2. First Pillar seems more like a monolithic, military type, authoritarian structure which seems at odds with Second Pillars typically Arab tribal, decentralised, amorphus loyalty style.
3. Paragraph 6 - "Although the Islamic State seems to limit its terrorist operations to Baghdad and other Iraqi cities, it has reportedly utilized its network of individuals to conducted attacks in Lebanon and Turkey." This seems quite Wrong. IS began in Syria. As well as some Iraqi cities IS has crept along major rivers (with much population) and along major roads where there are towns. This is particularly true of IS's recent gains in Iraq's very large Anbar Province.
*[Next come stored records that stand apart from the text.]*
/-- A leaf of the piece is still to be zeroed. -/
def State.unzeroed (s : State) (p : Place) (first count : Nat) : Bool :=
  (s.extentsOf p Use.isZeroing).any fun e => decide (e.first < first + count ∧ first < e.first + e.count)

/-- The leaves of one extent of a job are zeroed, where they still await it. -/
def State.zeroExtent (s : State) (x : Extent) : State :=
  let due := (s.extentsOf x.place Use.isZeroing).filterMap fun e =>
    let lo := max e.first x.first
    let hi := min (e.first + e.count) (x.first + x.count)
    if lo < hi then some (lo, hi - lo) else none
  let s := due.foldl (fun s d => s.clearLeaves x.place d.1 d.2) s
  let s := s.setTiers { s.tiers with
    xo := s.tiers.xo.filter fun y => !(y.1 == x.place && due.any fun d => d.1 ≤ y.2 && y.2 < d.1 + d.2) }
  s.cut x.place x.first x.count Use.isZeroing

/-! ### Runs that bind leaves (R674, R691) -/

/-- Leaf ranges a run binds. -/
def Run.leafBinds (r : Run) : List (Addr × Nat) :=
  r.binds.filterMap fun b => if b.kind = 2 then (addrOf b.addr).map fun a => (a, b.value) else none

/-- A running run of the quire binds a leaf of the range. -/
def State.leavesBound (s : State) (q : QNum) (a : Addr) (count : Nat) : Bool :=
  (s.quire q).runs.any fun r => r.leafBinds.any fun b =>
    decide (b.1.form = a.form ∧ b.1.leaf < a.leaf + count ∧ a.leaf < b.1.leaf + b.2)

/-- The leaves of the quire's training commit's master range (R784). -/
def State.masterMeets (s : State) (q : QNum) (a : Addr) (count : Nat) : Bool :=
  match (s.quire q).train with
  | some t =>
    match addrOf t.master with
    | some m => decide (m.form = a.form ∧ m.leaf < a.leaf + count ∧ a.leaf < m.leaf + t.masterLeaves)
    | none => false
  | none => false

/-- A leaf of the range is in transit (R700). -/
def State.rangeLocked (s : State) (q : QNum) (a : Addr) (count : Nat) : Bool :=
  a.form == .unified && (s.quire q).unified.any fun u =>
    decide (a.leaf ≤ u.1 ∧ u.1 < a.leaf + count) && (match u.2.home with
      | .toCommons _ _ => true
      | .toT2 _ _ => true
      | _ => false)

/-! ### The shared pool (R688 to R693) -/

/-- The pool copy of a leaf of the entry installed now. -/
def State.poolCopy (s : State) (e n : Nat) : Option PoolCopy :=
  s.tiers.pool.find? fun c => c.lib == e && c.leaf == n && c.gen == (s.lib e).generation

/-- A running run binds the T3 leaf the copy holds, or the leaf itself (R691). -/
def State.poolPinned (s : State) (c : PoolCopy) : Bool :=
  allQ.any fun q => (s.quire q).runs.any fun r => r.leafBinds.any fun b =>
    match b.1.form with
    | .t3 h => h % 64 == c.lib && h / 4096 == c.gen && b.1.leaf ≤ c.leaf && c.leaf < b.1.leaf + b.2
    | _ => false

/-- The unpinned copy least recently read (R692). -/
def State.poolVictim (s : State) : Option PoolCopy :=
  (s.tiers.pool.filter fun c => !s.poolPinned c).foldl (fun o c =>
    match o with
    | none => some c
    | some d => if c.lastRead < d.lastRead then some c else some d) none

def State.dropCopies (s : State) (f : PoolCopy → Bool) : State :=
  let gone := s.tiers.pool.filter f
  let s := gone.foldl (fun s c => (s.clearLeaves .commons c.at_ 1).setXo .commons c.at_ false) s
  s.setTiers { s.tiers with pool := s.tiers.pool.filter fun c => !f c }

/-- A read of leaves by a leaf mover advances the clock that orders them. -/
def State.tickRead (s : State) : Nat × State :=
  (s.tiers.readClock, s.setTiers { s.tiers with readClock := s.tiers.readClock + 1 })

/-- Place a copy of a T3 leaf in the pool, evicting when it is full (R688, R692). -/
def State.poolPut (s : State) (e n : Nat) : State :=
  if (s.poolCopy e n).isSome ∨ s.tiers.poolLeaves = 0 then s
  else
    let base := 1985 - s.tiers.poolLeaves
    let free := fun (s : State) => (upFrom base s.tiers.poolLeaves).find? fun a => !s.tiers.pool.any fun c => c.at_ == a
    let s := if free s = none then
        (match s.poolVictim with
          | some v => (s.dropCopies fun c => c == v).count Key.poolEvictions
          | none => s)
      else s
    match free s with
    | none => s
    | some a =>
      let t := s.tickRead
      let s := t.2.setLeaf .commons a (s.libFrame e n)
      let s := s.setXo .commons a ((s.lib e).man.xoStripe (n / 32))
      s.setTiers { s.tiers with
        pool := s.tiers.pool ++ [{ lib := e, gen := (s.lib e).generation, leaf := n, at_ := a, lastRead := t.1 }] }

/-- Copies of a removed or retired entry go once no running run binds them (R693). -/
def State.dropStale (s : State) : State :=
  s.dropCopies fun c => !((s.lib c.lib).installed && (s.lib c.lib).generation == c.gen) && !s.poolPinned c

/-! ### The tier manager (R694 to R702) -/

def State.setU (s : State) (q : QNum) (n : Nat) (u : Option ULeaf) : State :=
  s.modQuire q fun x => { x with unified := Tab.put x.unified n u }

def State.uPinned (s : State) (q : QNum) (n : Nat) : Bool := s.leavesBound q { form := .unified, leaf := n } 1

/-- A place of a tier for a leaf that migrates: zeroed and free, else awaiting zeroing. -/
def State.pickOne (s : State) (p : Place) : Option Nat :=
  match s.pickLeaves p 1 Use.taken with
  | (f, _) :: _ => some f
  | [] => none

/-- The frame starts to move: its mapping stays until it arrives. -/
def State.startMove (s : State) (q : QNum) (n : Nat) (up : Bool) : Option State :=
  match Tab.find (s.quire q).unified n with
  | none => none
  | some u =>
    match u.home, up with
    | .t2 src, true =>
      (s.pickOne .commons).map fun dst =>
        (s.addExtent { place := .commons, first := dst, count := 1, use := .home q }).setU q n
          (some { u with home := .toCommons src dst })
    | .commons src, false =>
      (s.pickOne .t2).map fun dst =>
        (s.addExtent { place := .t2, first := dst, count := 1, use := .home q }).setU q n
          (some { u with home := .toT2 src dst })
    | _, _ => none

/-- Commons-homed or incoming leaves of a quire, not pinned, least recently read first; `skip` are passed over
(R696, R701). -/
def State.victims (s : State) (q : QNum) (skip : List Nat) : List (Nat × ULeaf) :=
  let c := (s.quire q).unified.filter fun u =>
    (match u.2.home with
      | .commons _ => true
      | .toCommons _ _ => true
      | _ => false) && !s.uPinned q u.1 && !skip.contains u.1
  c.foldl (fun l u => l.takeWhile (fun v => v.2.lastRead ≤ u.2.lastRead) ++ u :: l.dropWhile (fun v => v.2.lastRead ≤ u.2.lastRead)) []

def State.skipTm (s : State) (q : QNum) : State := s.count (Key.qTmSkipped q)

/-- What one attempt at a hint does: the hint stays, or is done. -/
def State.tryPromote (s : State) (q : QNum) (h : Hint) : State × Option Hint :=
  match Tab.find (s.quire q).unified h.leaf with
  | none => (s, none)
  | some u =>
    match u.home with
    | .commons _ => (s, none)
    | .toCommons _ _ => (s, none)
    | .toT2 _ _ => (s, some h)
    | .t2 _ =>
      if s.rd (Key.qQuota q 1) - s.usedT1 q ≠ 0 then
        match s.startMove q h.leaf true with
        | some s => (s, none)
        | none => (s.skipTm q, none)
      else if (s.quire q).unified.any fun v => match v.2.home with | .toT2 _ _ => true | _ => false then (s, some h)
      else
        -- the execute-only leaves the eviction meets first are skipped and counted (R685)
        let vs := s.victims q h.passed
        let xo := fun (v : Nat × ULeaf) => match v.2.home with | .commons n => s.isXo .commons n | _ => false
        let s := (vs.takeWhile xo).foldl (fun s _ => s.skipTm q) s
        match vs.dropWhile xo with
        | [] => (s.skipTm q, none)
        | v :: _ =>
          match v.2.home with
          | .commons _ =>
            if s.rd (Key.qQuota q 2) - s.usedT2 q = 0 then (s.skipTm q, none)
            else
              match s.startMove q v.1 false with
              | some s => (s, some h)
              | none => (s.skipTm q, none)
          | _ => (s.count (Key.qTmDeferred q), some { h with passed := h.passed ++ [v.1] })

def State.tryDemote (s : State) (q : QNum) (h : Hint) : State × Option Hint :=
  match Tab.find (s.quire q).unified h.leaf with
  | none => (s, none)
  | some u =>
    match u.home with
    | .t2 _ => (s, none)
    | .toT2 _ _ => (s, none)
    | .toCommons _ _ => (s.count (Key.qTmDeferred q), none)
    | .commons n =>
      if s.uPinned q h.leaf then (s, none)
      else if s.isXo .commons n ∨ s.rd (Key.qQuota q 2) - s.usedT2 q = 0 then (s.skipTm q, none)
      else
        match s.startMove q h.leaf false with
        | some s => (s, none)
        | none => (s.skipTm q, none)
4. The Three Pillar PowerPoint model also doesn't touch the overtly Sunni nature of IS. In many cases IS might be seen as a defensive Sunni militia within a moderate Sunni population in many Iraqi towns and cities. Within those towns and cities there are frequently Iraqi Government-Shiite army units and also Iranian-Iraqi led Shiite militia units who are notoriously giving non-Shiites a hard time.
5. Iraqi Oil explains why the West is spending $Billions stabilising Iraq but not more needy, but less oil blessed, African countries.
So in Iraq things are much more complex politically, militarily, economically and in terms of equity than the Three Pillars.